What you have to do :: Each entry is to be output as written, so that none is missing.

══ Extracted entries

/-- One page offered to one FILLING extent (R143). A burst that is shorter than a page, at the start or end of a read that is
not aligned to pages, is not taken and counts as skipped: the rule speaks of whole 4 KiB bursts.
DESIGN CHOICE (log entry 91). -/
def fillExtent (s : State) (x a : Nat) (page : List Byte) : State :=
  let fill := extFill s x
  if a = extStart s x + fill * 4096 ∧ page.length = 4096 then
    let s := if extClass s x = 2 then s.wrMemN (servedPage (extBase s x + fill)) page
      else match s.tagKey with
        | some k => s.wrMemN (tagSlot (extBase s x + fill)) (pageTag k (extSection s x) a page)
        | none => s
    let s := s.setF (Reg.DEP_EXT_FILL x) 18 0 (fill + 1)
    if fill + 1 = extLen s x then
      secLog (moveExt s .port x 2 0) Ev.EXTENT_READY (extSection s x)
        (leBytes 1 x ++ leBytes 1 (extBank s x) ++ leBytes 1 (extClass s x) ++
          leBytes 4 (extStart s x) ++ leBytes 4 (extLen s x))
    else s
  else skipPage s x a

/-- Whether the burst that port `l` fetches fills a Watched extent: its page passes the lane's tag datapath (R143,
R216). -/
def tagFills (s : State) (l : Nat) : Bool :=
  match (s.line l).dev with
  | some d => d.dest == 0 && (List.range 256).any (fun x => extState s x == 1 && extClass s x == 1 &&
      burstTarget s l d.cs d.addr == some (extSection s x, extStart s x + extFill s x * 4096))
  | none => false

/-- A 4 KiB burst delivered to the Examiner lane of port `n` taken into the extents (R143, R144). Where an alarm has
abandoned its fill (`dropped`, R230), a Watched extent skips it. -/
def fillBurst (s : State) (n cs a : Nat) (dropped : Bool) (page : List Byte) : State :=
  match burstTarget s n cs a with
  | none => s
  | some (sec, addr) =>
    ((List.range 256).filter (fun x => extState s x == 1 && extSection s x == sec &&
      (n != 33 || extClass s x == 2))).foldl (fun s x =>
        if dropped = true ∧ extClass s x = 1 then skipPage s x addr else fillExtent s x addr page) s

end Sys2Proof.Machine
end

════

Answer to this problem ::
/-- One page offered to one FILLING extent (R143). A burst that is shorter than a page, at the start or end of a read that is
not aligned to pages, is not taken and counts as skipped: the rule speaks of whole 4 KiB bursts.
DESIGN CHOICE (log entry 91). -/
def fillExtent (s : State) (x a : Nat) (page : List Byte) : State :=
  let fill := extFill s x
  if a = extStart s x + fill * 4096 ∧ page.length = 4096 then
    let s := if extClass s x = 2 then s.wrMemN (servedPage (extBase s x + fill)) page
      else match s.tagKey with
        | some k => s.wrMemN (tagSlot (extBase s x + fill)) (pageTag k (extSection s x) a page)
        | none => s
    let s := s.setF (Reg.DEP_EXT_FILL x) 18 0 (fill + 1)
    if fill + 1 = extLen s x then
      secLog (moveExt s .port x 2 0) Ev.EXTENT_READY (extSection s x)
        (leBytes 1 x ++ leBytes 1 (extBank s x) ++ leBytes 1 (extClass s x) ++
          leBytes 4 (extStart s x) ++ leBytes 4 (extLen s x))
    else s
  else skipPage s x a

/-- Whether the burst that port `l` fetches fills a Watched extent: its page passes the lane's tag datapath (R143,
R216). -/
def tagFills (s : State) (l : Nat) : Bool :=
  match (s.line l).dev with
  | some d => d.dest == 0 && (List.range 256).any (fun x => extState s x == 1 && extClass s x == 1 &&
      burstTarget s l d.cs d.addr == some (extSection s x, extStart s x + extFill s x * 4096))
  | none => false

/-- A 4 KiB burst delivered to the Examiner lane of port `n` taken into the extents (R143, R144). Where an alarm has
abandoned its fill (`dropped`, R230), a Watched extent skips it. -/
def fillBurst (s : State) (n cs a : Nat) (dropped : Bool) (page : List Byte) : State :=
  match burstTarget s n cs a with
  | none => s
  | some (sec, addr) =>
    ((List.range 256).filter (fun x => extState s x == 1 && extSection s x == sec &&
      (n != 33 || extClass s x == 2))).foldl (fun s x =>
        if dropped = true ∧ extClass s x = 1 then skipPage s x addr else fillExtent s x addr page) s

end Sys2Proof.Machine
end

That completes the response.